Collected data entries
============
/-- R236 to R244: a running collector whose line toggles takes a sample at each edge, and drops and counts it where its
buffer is full; 64 samples leave as a block for the coping store. An armed trigger unit counts the rises of its condition
and fires at the count it was given; a fired unit takes its actions once, at the third edge after the firing: stop, capture,
mark, pulse and the end of the trace; in a domain the stop and the capture are the domain's. A fabric line's level is that of
the net at its course. -/
def Obligations.TraceAndTriggers : Prop :=
  ∀ (n : Fin 8) (u : Fin 16) (passed : Nat) (active : List (BitVec 16)) (s : State),
    let c := s.coll n
    let g := s.trig u
    let quiet := s.dbg.freeze = 0 ∧ s.dbg.lanesFrozen = false ∧ s.power.holdDue = none
    (c.running = true → s.clkActive.getLsbD c.line.toNat = true → c.postCount = none →
      (c.samples.length < c.room → exec (.traceSample n) s = .next (s.setColl n fun c => { c with
        edges := c.edges + 1, lostRun := 0, markNext := false
        samples := c.samples ++ [{ bytes := s.traceSampleOf n, mark := c.markNext, edge := c.edges + 1
                                   beat := if s.isMember then s.bond.beat else 0, lost := c.lostRun }] })) ∧
      (c.room ≤ c.samples.length → ∃ t, exec (.traceSample n) s = .next t ∧ KeptBut [.cap, .evr] s t ∧
        t.coll n = { c with edges := c.edges + 1, lost := satAdd c.lost 1, lostRun := c.lostRun + 1, overflow := true })) ∧
    (c.running = false ∨ s.clkActive.getLsbD c.line.toNat = false → exec (.traceSample n) s = .next s) ∧
    (c.dram = false → 64 ≤ c.samples.length → c.wrap = false → ∃ t, exec (.traceBlockWrite n) s = .next t ∧
      t.coll n = { c with blockSeq := c.blockSeq + 1, samples := c.samples.drop 64, flush := c.flush && !(c.samples.drop 64).isEmpty } ∧
      (let blocks := s.storeBytes n c / c.blockBytes
       let off := c.blockSeq.toNat % max 1 blocks * c.blockBytes
       ∀ i k, i < (traceBlock c (c.samples.take 64)).length → (s.traceSlabs n)[(off + i) / 16384]? = some k →
         t.cop n k ((off + i) % 16384) = MByte.store (nth 0 (traceBlock c (c.samples.take 64)) i) false) ∧
      KeptBut [.cap, .coping] s t) ∧
    (c.samples.length < 64 → c.flush = false → exec (.traceBlockWrite n) s = .next s) ∧
    (quiet →
      let v : State := { s with cap := { s.cap with edges := s.cap.edges + BitVec.ofNat 64 passed } }
      let on (k : BitVec 16) : Bool := if k.toNat < 0x200 then v.trigLine k.toNat else active.contains k
      let cond := if g.combine = 0 then g.inputs.any on else g.inputs.all on
      let rise := cond && !g.last
      let count := if rise then satAdd g.count 1 else g.count
      let fires := rise && decide (max 1 g.need.toNat ≤ count.toNat)
      let sampled (t : State) : Prop := t.cap.edges = v.cap.edges ∧
        t.trig u = { g with last := cond, seqPos := 0, count, armed := !fires, fired := g.fired || fires, due := fires
                            firedAt := if fires then some v.cap.edges else g.firedAt }
      (g.armed = false → exec (.triggerSample u passed active) s = .next v) ∧
      (g.armed = true → (∀ k ∈ g.inputs, k.toNat < 0x0D00) → g.combine.toNat < 2 → g.inputs ≠ [] →
        (s.isMember = false → ∃ t, exec (.triggerSample u passed active) s = .next t ∧ KeptBut [.cap, .evr, .freeNo] s t ∧
          sampled t) ∧
        (s.isMember = true → fires = false → ∃ t, exec (.triggerSample u passed active) s = .next t ∧
          KeptBut [.cap, .freeNo] s t ∧ sampled t)) ∧
      (g.due = false → exec (.triggerFired u) s = .next s) ∧
      (∀ e, g.due = true → g.firedAt = some e →
        ∃ t, exec (.triggerFired u) s = .next t ∧ (t.trig u).due = false ∧ (t.trig u).armed = g.armed ∧
          (s.isMember = true ∨ g.actions.getLsbD 1 = false →
            t.cap.edges = if s.cap.edges.toNat < (e + 3).toNat then e + 3 else s.cap.edges) ∧
          (s.isMember = false → g.actions.getLsbD 0 = true → t.cap.stopped = s.cap.dutLines) ∧
          (s.isMember = true ∨ (g.actions.getLsbD 0 = false ∧ g.actions.getLsbD 1 = false) → t.cap.stopped = s.cap.stopped) ∧
          (s.isMember = false → g.actions.getLsbD 1 = true → s.cap.armed = none → (t.trig u).captureMissed = true) ∧
          (g.actions.getLsbD 2 = true → g.actions.getLsbD 4 = false →
            ∀ q ∈ t.cap.collectors, q.2.running = true → q.2.markNext = true) ∧
          t.cap.trigOut = s.cap.trigOut + (if g.actions.getLsbD 3 then 1 else 0) ∧
          (g.actions.getLsbD 4 = true → g.postCount = 0 → ∀ q ∈ t.cap.collectors, q.2.running = false) ∧
          (s.isMember = true → KeptBut [.cap] s t) ∧
          (s.isMember = false → g.actions.getLsbD 1 = false → s.intake.busy = none → KeptBut [.cap, .intake, .fab] s t)))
============
Task goal
Check the data for the word "combine" and pull out the lines that have it.

Answer to this task
      let cond := if g.combine = 0 then g.inputs.any on else g.inputs.all on
      (g.armed = true → (∀ k ∈ g.inputs, k.toNat < 0x0D00) → g.combine.toNat < 2 → g.inputs ≠ [] →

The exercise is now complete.